Innophore GmbH, 8010, Graz, Austria.
Austrian Centre of Industrial Biotechnology, 8010, Graz, Austria.
Sci Rep. 2023 Jan 14;13(1):774. doi: 10.1038/s41598-023-27636-x.
Treatment of COVID-19 with a soluble version of ACE2 that binds to SARS-CoV-2 virions before they enter host cells is a promising approach, however it needs to be optimized and adapted to emerging viral variants. The computational workflow presented here consists of molecular dynamics simulations for spike RBD-hACE2 binding affinity assessments of multiple spike RBD/hACE2 variants and a novel convolutional neural network architecture working on pairs of voxelized force-fields for efficient search-space reduction. We identified hACE2-Fc K31W and multi-mutation variants as high-affinity candidates, which we validated in vitro with virus neutralization assays. We evaluated binding affinities of these ACE2 variants with the RBDs of Omicron BA.3, Omicron BA.4/BA.5, and Omicron BA.2.75 in silico. In addition, candidates produced in Nicotiana benthamiana, an expression organism for potential large-scale production, showed a 4.6-fold reduction in half-maximal inhibitory concentration (IC) compared with the same variant produced in CHO cells and an almost six-fold IC reduction compared with wild-type hACE2-Fc.

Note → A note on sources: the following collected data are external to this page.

-- ==== Sys2Proof/Laws/Ops.lean ====
section
/-! SUPPORT. One lemma per shared operation that says once what it can do: reads of data buffers, writes of data
buffers, the two steps of a command. -/

namespace Sys2Proof.Machine

/-! Reads. -/

@[simp] theorem bytesAt_length (s : State) (a n : Nat) : (s.bytesAt a n).length = n := by simp [State.bytesAt]

theorem bytesAt_getElem? (s : State) (a n k : Nat) (h : k < n) : (s.bytesAt a n)[k]? = some (s.byteAt (a + k)) := by
  simp [State.bytesAt, h]

/-- A byte that is listed reads as it is listed, whatever the free values are. -/
theorem byteAt_of_listed {s : State} {a : Nat} {b : Byte} (h : readCell s.mem a = some b) : s.byteAt a = b := by
  simp [State.byteAt, h]

/-- Bytes that have been written read as they stand. -/
theorem bytesAt_of_holds {s : State} {a : Nat} {bs : List Byte} (h : s.Holds a bs) : s.bytesAt a bs.length = bs := by
  apply List.ext_getElem?
  intro k
  by_cases hk : k < bs.length
  · rw [bytesAt_getElem? s a _ k hk, List.getElem?_eq_getElem hk]
    rw [byteAt_of_listed ((h k hk).trans (List.getElem?_eq_getElem hk))]
  · rw [List.getElem?_eq_none (by simpa using hk), List.getElem?_eq_none (by simpa using hk)]

/-- Two states that list the same written bytes read them alike, whatever their counters. -/
theorem bytesAt_congr {s t : State} {a n : Nat} (hw : s.Written a n)
    (h : ∀ k, k < n → readCell t.mem (a + k) = readCell s.mem (a + k)) : t.bytesAt a n = s.bytesAt a n := by
  apply List.map_congr_left
  intro k hk
  have hk := List.mem_range.mp hk
  obtain ⟨b, hb⟩ := Option.isSome_iff_exists.mp (hw k hk)
  rw [byteAt_of_listed hb, byteAt_of_listed ((h k hk).trans hb)]

/-- The same bytes seen from a later start. -/
theorem bytesAt_drop (s : State) (a n k : Nat) : (s.bytesAt a n).drop k = s.bytesAt (a + k) (n - k) := by
  apply List.ext_getElem?
  intro j
  rw [List.getElem?_drop]
  by_cases h : k + j < n
  · rw [bytesAt_getElem? s a n _ h, bytesAt_getElem? s _ _ _ (by omega), Nat.add_assoc]
  · rw [List.getElem?_eq_none (by simp; omega), List.getElem?_eq_none (by simp; omega)]

/-- The same bytes, fewer of them. -/
theorem bytesAt_take (s : State) (a n k : Nat) (h : k ≤ n) : (s.bytesAt a n).take k = s.bytesAt a k := by
  apply List.ext_getElem?
  intro j
  rw [List.getElem?_take]
  by_cases hj : j < k
  · rw [if_pos hj, bytesAt_getElem? s a n j (by omega), bytesAt_getElem? s a k j hj]
  · rw [if_neg hj, List.getElem?_eq_none (by simpa using hj)]

/-! Writes. -/

/-- After a write the bytes stand there. -/
theorem holds_put (s : State) (r : Region) (off : Nat) (bs : List Byte) :
    (s.put r off bs).Holds (r.base + off) bs := by
  intro k hk
  exact readCell_writeCells_inside s.mem _ bs k hk

/-- A write changes nothing outside its bytes. -/
theorem sameOutside_put (s : State) (r : Region) (off : Nat) (bs : List Byte) :
    SameOutside s (s.put r off bs) [(r.base + off, bs.length)] := by
  intro a h
  exact readCell_writeCells_outside s.mem _ bs a (h _ (List.mem_singleton.mpr rfl))

/-- Two changes, one after the other. -/
theorem SameOutside.trans {s t u : State} {R R' : List (Nat × Nat)} (h : SameOutside s t R) (h' : SameOutside t u R') :
    SameOutside s u (R ++ R') := by
  intro a ha
  rw [h' a (fun r hr => ha r (List.mem_append.mpr (.inr hr))), h a (fun r hr => ha r (List.mem_append.mpr (.inl hr)))]

/-- Bytes that stand somewhere still stand there after changes elsewhere. -/
theorem State.Holds.of_sameOutside {s t : State} {R : List (Nat × Nat)} {a : Nat} {bs : List Byte} (h : s.Holds a bs)
    (hst : SameOutside s t R) (hR : ∀ r ∈ R, a + bs.length ≤ r.1 ∨ r.1 + r.2 ≤ a) : t.Holds a bs := by
  intro k hk
  rw [hst (a + k) (fun r hr => by have := hR r hr; omega)]
  exact h k hk

/-! The two steps of a command. -/

theorem isRunning_iff (s : State) (i : Instr) : s.isRunning i = true ↔ s.Running i := by
  simp [State.isRunning, State.Running]

theorem not_isRunning_of_idle {s : State} (h : s.Idle) (i : Instr) : s.isRunning i = false := by
  simp [State.isRunning, h.1]

/-- A running command completes. -/
theorem runCommand_running {i : Instr} {s : State} (h : s.Running i) (check : Option CoreFault)
    (effect : State → State) : runCommand i check effect s = .next (completeCommand (effect s)) := by
  rw [runCommand, if_pos ((isRunning_iff s i).mpr h)]

/-- In the idle state a command is accepted if its checks pass. -/
theorem runCommand_accepted {i : Instr} {s : State} (h : s.Idle) (effect : State → State) :
    runCommand i none effect s = .next (acceptCommand i s) := by
  simp [runCommand, not_isRunning_of_idle h, issueCommand, h.1, h.2]

/-- In the idle state the first check that fails is raised. -/
theorem runCommand_raises {i : Instr} {s : State} (h : s.Idle) (f : CoreFault) (effect : State → State) :
    runCommand i (some f) effect s = .next (raiseFault f s) := by
  simp [runCommand, not_isRunning_of_idle h, issueCommand, h.1, h.2]

/-- What a command can do: complete, be ignored, be turned away, or be accepted. -/
theorem runCommand_cases {i : Instr} {check : Option CoreFault} {effect : State → State} {s t : State}
    (h : runCommand i check effect s = .next t) :
    (s.Running i ∧ t = completeCommand (effect s)) ∨
    (¬ s.Running i ∧ s.status.fault = true ∧ t = s) ∨
    (¬ s.Running i ∧ s.status.fault = false ∧ s.status.busy = true ∧ t = raiseFault .busyAccess s) ∨
    (∃ f, s.Idle ∧ check = some f ∧ t = raiseFault f s) ∨
    (s.Idle ∧ check = none ∧ t = acceptCommand i s) := by
  by_cases hr : s.Running i
  · rw [runCommand_running hr] at h
    exact .inl ⟨hr, (Host.Outcome.next.inj h).symm⟩
  · have hr' : s.isRunning i = false := by
      rw [← Bool.not_eq_true]
      exact fun hc => hr ((isRunning_iff s i).mp hc)
    simp only [runCommand, hr', Bool.false_eq_true, if_false] at h
    have h := (Host.Outcome.next.inj h).symm
    refine .inr ?_
    cases hf : s.status.fault with
    | true => exact .inl ⟨hr, rfl, by simpa [issueCommand, hf] using h⟩
    | false =>
      refine .inr ?_
      cases hb : s.status.busy with
      | true => exact .inl ⟨hr, rfl, rfl, by simpa [issueCommand, hf, hb] using h⟩
      | false =>
        refine .inr ?_
        cases check with
        | some f => exact .inl ⟨f, ⟨hb, hf⟩, rfl, by simpa [issueCommand, hf, hb] using h⟩
        | none => exact .inr ⟨⟨hb, hf⟩, rfl, by simpa [issueCommand, hf, hb] using h⟩

/-! The checks of the meanings against the table of Safety. -/

theorem checkMsgLen_eq (s : State) :
    checkMsgLen s = if s.cfg.msgMax < s.msgLen.toNat then some .msglenRange else none := by
  by_cases h : s.msgLen.toNat ≤ s.cfg.msgMax <;> simp [checkMsgLen, h]

theorem checkKeyBuf_eq (s : State) :
    checkKeyBuf s = if s.cfg.keyBufLen < 8832 then some .keybufTooSmall else none := by
  by_cases h : 8832 ≤ s.cfg.keyBufLen <;> simp [checkKeyBuf, h]

theorem checkWindow_eq (w n : Nat) (s : State) :
    checkWindow w n s = if s.cfg.keyBufLen < 16 * w + 16 * n then some .windowOob else none := by
  by_cases h : 16 * w + 16 * n ≤ s.cfg.keyBufLen <;> simp [checkWindow, h]

end Sys2Proof.Machine
end

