/-- The first of the little-endian bytes of a word is its least significant one. -/
theorem leBytes_head {w : Nat} (n : Nat) (v : BitVec w) :
    (leBytes (n + 1) v.toNat)[0]? = some (v.extractLsb' 0 8) := rfl

/-- The write of the little-endian bytes of `v` to `MIX`, `DIFF` or `NONCE`, the registers held in memory. -/
theorem step_write_scalar {s : State} {rest : List Turn} {v : Word64} {r : Region} (hc : s.cfg.admitted = true)
    (hidle : s.Idle) (hb : r.isBuffer = true) (hw : r.whole = true) (hr : r.writable = true)
    (ht : s.turns = .host (.write (BitVec.ofNat 16 r.base) (le64Bytes v)) :: rest) :
    ∃ t, step s = .next t ∧ le64 (t.bytesAt r.base 8) = v ∧ readCell t.mem r.base = some (v.extractLsb' 0 8) := by
  have haddr : (BitVec.ofNat 16 r.base).toNat = r.base := by cases r <;> rfl
  have haccess : AccessTo s.cfg r r.base (le64Bytes v).length := by
    rw [le64Bytes_length, ← Region.size_of_scalar (c := s.cfg) hb hw]
    exact accessTo_whole hw s.cfg
  have hcmd : r ≠ .cmd := fun h => by cases h; cases hb
  obtain ⟨-, -, -, hstored⟩ := hostWriteStoresOrFaults s _ _ _ rest hc ht rfl
  rw [haddr] at hstored
  obtain ⟨t, hstep, -, -, -, -, -, -, hbuffer, -⟩ := hstored r hr haccess hidle hcmd
  obtain ⟨-, hholds, -⟩ := hbuffer hb
  refine ⟨t, hstep, ?_, ?_⟩
  · rw [← le64Bytes_length v, bytesAt_of_holds hholds, le64_le64Bytes]
  · exact (hholds 0 (by simp)).trans (leBytes_head 7 v)

/-- Settles O24: the scalars by one lemma, `MSGLEN` and `STATUS` by what HostWrite and HostRead do. -/
theorem registersAreLittleEndianOnTheBus : Obligations.RegistersAreLittleEndianOnTheBus := by
  unfold Obligations.RegistersAreLittleEndianOnTheBus
  intro s rest hc hidle
  refine ⟨fun v ht => step_write_scalar (r := .mix) hc hidle rfl rfl rfl ht,
    fun v ht => step_write_scalar (r := .diff) hc hidle rfl rfl rfl ht,
    fun v ht => step_write_scalar (r := .nonce) hc hidle rfl rfl rfl ht, fun v ht => ?msgLen, fun ht => ?readMsgLen,
    fun ht => ?readStatus⟩
  case msgLen =>
    obtain ⟨-, -, -, hstored⟩ := hostWriteStoresOrFaults s _ _ _ rest hc ht rfl
    obtain ⟨t, hstep, -, -, -, -, -, hlen, -⟩ := hstored .msgLen rfl ⟨rfl, rfl⟩ hidle (by decide)
    exact ⟨t, hstep, by simpa using (hlen rfl).1⟩
  case readMsgLen =>
    obtain ⟨hread, -, -⟩ := hostReadReturnsContentsOrFaults s _ _ _ rest hc ht rfl
    obtain ⟨t, hstep, -, -, -, -, -, -, -, -, hbus, -⟩ := hread .msgLen rfl ⟨rfl, rfl⟩ (.inr (.inl hidle.1))
    exact ⟨t, hstep, by rw [hbus rfl]; exact leBytes_head 3 _, by rw [hbus rfl]; exact le32_le32Bytes _⟩
  case readStatus =>
    obtain ⟨hread, -, -⟩ := hostReadReturnsContentsOrFaults s _ _ _ rest hc ht rfl
    obtain ⟨t, hstep, -, -, -, -, -, -, -, hbus, -⟩ := hread .status rfl ⟨rfl, rfl⟩ (.inr (.inl hidle.1))
    exact ⟨t, hstep, by rw [hbus rfl]; exact leBytes_head 3 _, by rw [hbus rfl]; exact le32_le32Bytes _⟩

end Sys2Proof.Machine
end

section
/-! SUPPORT. The command word (30_encoding.md R90 to R94): a word decodes to a command exactly when its four fields are
the command's, and a word is its four fields, so decoding and encoding agree. -/

namespace Sys2Proof

/-! A word and its fields (R90). -/

theorem opField_toNat (w : BitVec 32) : (opField w).toNat = w.toNat % 256 := by
  simp [opField]

theorem laneField_toNat (w : BitVec 32) : (laneField w).toNat = w.toNat / 256 % 4 := by
  simp [laneField, Nat.shiftRight_eq_div_pow]

theorem zField_toNat (w : BitVec 32) : (zField w).toNat = w.toNat / 1024 % 64 := by
  simp [zField, Nat.shiftRight_eq_div_pow]

theorem windowField_toNat (w : BitVec 32) : (windowField w).toNat = w.toNat / 65536 := by
  rw [windowField, BitVec.extractLsb'_toNat, Nat.shiftRight_eq_div_pow]
  omega

/-- The number of a word, from its fields. -/
theorem toNat_eq_fields (w : BitVec 32) :
    w.toNat = (opField w).toNat + 256 * (laneField w).toNat + 1024 * (zField w).toNat
      + 65536 * (windowField w).toNat := by
  rw [opField_toNat, laneField_toNat, zField_toNat, windowField_toNat]
  omega

theorem word_eq_iff_fields (v w : BitVec 32) :
    v = w ↔ opField v = opField w ∧ laneField v = laneField w ∧ zField v = zField w ∧
      windowField v = windowField w := by
  refine ⟨fun h => by simp [h], fun ⟨hop, hlane, hz, hwindow⟩ => BitVec.eq_of_toNat_eq ?_⟩
  rw [toNat_eq_fields v, toNat_eq_fields w, hop, hlane, hz, hwindow]

/-! The mask of a row acts field by field. -/

@[simp] theorem opField_and (v w : BitVec 32) : opField (v &&& w) = opField v &&& opField w :=
  BitVec.extractLsb'_and

@[simp] theorem laneField_and (v w : BitVec 32) : laneField (v &&& w) = laneField v &&& laneField w :=
  BitVec.extractLsb'_and

@[simp] theorem zField_and (v w : BitVec 32) : zField (v &&& w) = zField v &&& zField w :=
  BitVec.extractLsb'_and

@[simp] theorem windowField_and (v w : BitVec 32) : windowField (v &&& w) = windowField v &&& windowField w :=
  BitVec.extractLsb'_and

/-! The decoder. -/

/-- The fields of the word are those of the command (R90, R92). -/
def HasFields (w : BitVec 32) (i : Instr) : Prop :=
  (opField w).toNat = i.opcode ∧ (laneField w).toNat = i.laneBits ∧ zField w = 0#6 ∧
    (windowField w).toNat = i.windowBits

theorem plainCommand_eq_ok_iff {i j : Instr} {w : BitVec 32} :
    plainCommand i w = .ok j ↔ laneField w = 0#2 ∧ windowField w = 0#16 ∧ i = j := by
  by_cases hl : laneField w = 0#2 <;> by_cases hw : windowField w = 0#16 <;> simp [plainCommand, hl, hw]

theorem laneCommand_eq_ok_iff {j : Instr} {w : BitVec 32} :
    laneCommand w = .ok j ↔ windowField w = 0#16 ∧ .aesrnd (laneField w).toFin = j := by
  by_cases hw : windowField w = 0#16 <;> simp [laneCommand, hw]

theorem windowCommand_eq_ok_iff {f : Nat → Instr} {j : Instr} {w : BitVec 32} :
    windowCommand f w = .ok j ↔ laneField w = 0#2 ∧ f (windowField w).toNat = j := by
  by_cases hl : laneField w = 0#2 <;> simp [windowCommand, hl]

theorem hasFields_of_decodeWord {w : BitVec 32} {i : Instr} (h : decodeWord w = .ok i) : HasFields w i := by
  rw [decodeWord] at h
  split at h
  case isTrue => cases h
  case isFalse hz =>
    have hz : zField w = 0#6 := Decidable.of_not_not hz
    split at h
    case h_2 hop =>
      obtain ⟨hwindow, rfl⟩ := laneCommand_eq_ok_iff.mp h
      exact ⟨hop, rfl, hz, by rw [hwindow]; rfl⟩
    case h_4 hop | h_6 hop =>
      obtain ⟨hlane, rfl⟩ := windowCommand_eq_ok_iff.mp h
      exact ⟨hop, by rw [hlane]; rfl, hz, rfl⟩
    case h_16 => cases h
    all_goals
      rename_i hop
      obtain ⟨hlane, hwindow, rfl⟩ := plainCommand_eq_ok_iff.mp h
      exact ⟨hop, by rw [hlane]; rfl, hz, by rw [hwindow]; rfl⟩

theorem decodeWord_of_hasFields {w : BitVec 32} {i : Instr} (h : HasFields w i) : decodeWord w = .ok i := by
  obtain ⟨hop, hlane, hz, hwindow⟩ := h
  rw [decodeWord, if_neg (not_not_intro hz), hop]
  cases i with
  | aesrnd l =>
    exact laneCommand_eq_ok_iff.mpr ⟨BitVec.eq_of_toNat_eq hwindow, congrArg Instr.aesrnd (Fin.ext hlane)⟩
  | h256k v | h512k v =>
    exact windowCommand_eq_ok_iff.mpr ⟨BitVec.eq_of_toNat_eq hlane, by rw [hwindow]; rfl⟩
  | nop | h256 | h512 | sponge | clmix | keygen | final | hash | target | verify | search | abort =>
    exact plainCommand_eq_ok_iff.mpr ⟨BitVec.eq_of_toNat_eq hlane, BitVec.eq_of_toNat_eq hwindow, rfl⟩

theorem decodeWord_eq_ok_iff {w : BitVec 32} {i : Instr} : decodeWord w = .ok i ↔ HasFields w i :=
  ⟨hasFields_of_decodeWord, decodeWord_of_hasFields⟩

theorem decode_eq_ok_iff {v : List Byte} {i : Instr} :
    decode v = .ok i ↔ v.length = 4 ∧ decodeWord (le32 v) = .ok i := by
  by_cases hv : v.length = 4 <;> simp [decode, hv]

@[simp] theorem decode_le32Bytes (w : BitVec 32) : decode (le32Bytes w) = decodeWord w := by
  simp [decode]

/-! The encoder. -/

theorem encode_hasFields {i : Instr} (hi : i.wellFormed = true) : HasFields (encode i) i := by
  cases i with
  | nop => exact Laws.EncodeFields.nop hi
  | aesrnd l => exact Laws.EncodeFields.aesrnd l hi
  | h256 => exact Laws.EncodeFields.h256 hi
  | h256k v => exact Laws.EncodeFields.h256k v hi
  | h512 => exact Laws.EncodeFields.h512 hi
  | h512k v => exact Laws.EncodeFields.h512k v hi
  | sponge => exact Laws.EncodeFields.sponge hi
  | clmix => exact Laws.EncodeFields.clmix hi
  | keygen => exact Laws.EncodeFields.keygen hi
  | final => exact Laws.EncodeFields.final hi
  | hash => exact Laws.EncodeFields.hash hi
  | target => exact Laws.EncodeFields.target hi
  | verify => exact Laws.EncodeFields.verify hi
  | search => exact Laws.EncodeFields.search hi
  | abort => exact Laws.EncodeFields.abort hi

theorem decodeWord_encode {i : Instr} (hi : i.wellFormed = true) : decodeWord (encode i) = .ok i :=
  decodeWord_of_hasFields (encode_hasFields hi)

/-- A word with a command's fields is the command's word: it has no other bits. -/
theorem encode_eq_of_hasFields {w : BitVec 32} {i : Instr} (h : HasFields w i) : encode i = w := by
  obtain ⟨hop, hlane, hz, hwindow⟩ := h
  have hw : w.toNat = i.opcode + 256 * i.laneBits + 65536 * i.windowBits := by
    rw [toNat_eq_fields w, hop, hlane, hz, hwindow]; rfl
  rw [encode, ← hw, BitVec.ofNat_toNat, BitVec.setWidth_eq]

theorem decodeWord_eq_ok_iff_eq_encode {w : BitVec 32} {i : Instr} (hi : i.wellFormed = true) :
    decodeWord w = .ok i ↔ w = encode i :=
  ⟨fun h => (encode_eq_of_hasFields (hasFields_of_decodeWord h)).symm, fun h => h ▸ decodeWord_encode hi⟩

/-- Settles O1: the fields of a command's word are the command's, and they leave no other word. -/
theorem decodeAndEncodeAgree : Obligations.DecodeAndEncodeAgree := by
  unfold Obligations.DecodeAndEncodeAgree
  refine ⟨fun i hi => ?decodes, fun w i h => ?encodes⟩
  case decodes => rw [encodeBytes, decode_le32Bytes, decodeWord_encode hi]
  case encodes => exact ⟨decodeWord_wellFormed h, encode_eq_of_hasFields (hasFields_of_decodeWord h)⟩

/-! The rows of the opcode map, one lemma for each kind of mask (R93). -/

/-- A row without operands: the mask keeps every bit. -/
theorem decodeWord_plain_iff_row {w k : BitVec 32} {i : Instr} (hi : i.wellFormed = true) (hk : encode i = k) :
    decodeWord w = .ok i ↔ w &&& 0xFFFFFFFF#32 = k := by
  have hmask : w &&& 0xFFFFFFFF#32 = w := BitVec.and_allOnes
  rw [decodeWord_eq_ok_iff_eq_encode hi, hk, hmask]
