-- ==== Sys2Proof/WellFormed.lean ====
section
/-! DEFINITION. Checks on raw data: the parameters of a build (R5), commands, and lines of the host's notation
(R66, R67). -/

namespace Sys2Proof

/-- A command has no operand fields (R63), so every one is well formed. -/
def Instr.wf : Instr → Bool
  | .mnenc => true
  | .mndec => true
  | .b58enc => true
  | .b58dec => true

/-- `17 <= B58_NB <= 64` (R5). -/
def Params.nbOk (p : Params) : Bool := decide (seedLen ≤ p.nb) && decide (p.nb ≤ 64)

/-- `1 <= B58_NC <= 64` (R5). -/
def Params.ncOk (p : Params) : Bool := decide (1 ≤ p.nc) && decide (p.nc ≤ 64)

/-- The 58 entries of `ALPHABET` are distinct (R69). -/
def Params.alphabetOk (p : Params) : Bool := decide p.alphabet.toList.Nodup

/-- The constraints of R5 and R69 on the parameters. -/
def Params.wf (p : Params) : Bool := p.nbOk && p.ncOk && p.alphabetOk

/-- The address map holds the register: array slots below the array's capacity (R41). -/
def Reg.present (p : Params) : Reg → Bool
  | .buf i => decide (i < p.nb)
  | .chr j => decide (j < p.nc)
  | .cmd | .status | .err | .blen | .scnt | .clen | .acc | .cnt | .sym _ => true

/-- The character has an 8-bit code (R69). -/
def charOk (c : Char) : Bool := decide (c.toNat < 256)

/-- A value of the host's notation is a number or a character with an 8-bit code (R66). -/
def HostValue.wf : HostValue → Bool
  | .num _ => true
  | .chr c => charOk c

/-- A line names registers that exist (R66), and loads no more elements than its buffer has (R67). -/
def HostLine.wf (p : Params) : HostLine → Bool
  | .wr r v => r.present p && v.wf
  | .rd r => r.present p
  | .cmd i => i.wf
  | .wait => true
  | .clrh => true
  | .ldb bs => decide (bs.length ≤ p.nb)
  | .lds ss => decide (ss.length ≤ nsym)
  | .ldc cs => decide (cs.length ≤ p.nc) && cs.all charOk

end Sys2Proof
end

用一种可溶性的 ACE2 来治疗 COVID-19,这种 ACE2 可以在病毒颗粒进入宿主细胞之前与它们结合,这是一种很有前途的方法,然而,它需要进行优化和适应不断出现的病毒变异。这里提出的计算工作流程包括对多个刺突 RBD/hACE2 变体的刺突 RBD-hACE2 结合亲和力进行分子动力学模拟,以及一个新的卷积神经网络架构,该架构用于对体素化力场对进行操作,以实现有效的搜索空间减少。我们确定了 hACE2-Fc K31W 和多种突变变体是高亲和力的候选物,并通过病毒中和试验在体外进行了验证。我们在计算机上评估了这些 ACE2 变体与奥密克戎 BA.3、奥密克戎 BA.4/BA.5 和奥密克戎 BA.2.75 的 RBD 的结合亲和力。此外,在潜在大规模生产的表达宿主烟草 Nicotiana benthamiana 中产生的候选物与在 CHO 细胞中产生的相同变体相比,半最大抑制浓度(IC)降低了 4.6 倍,与野生型 hACE2-Fc 相比,IC 降低了近 6 倍。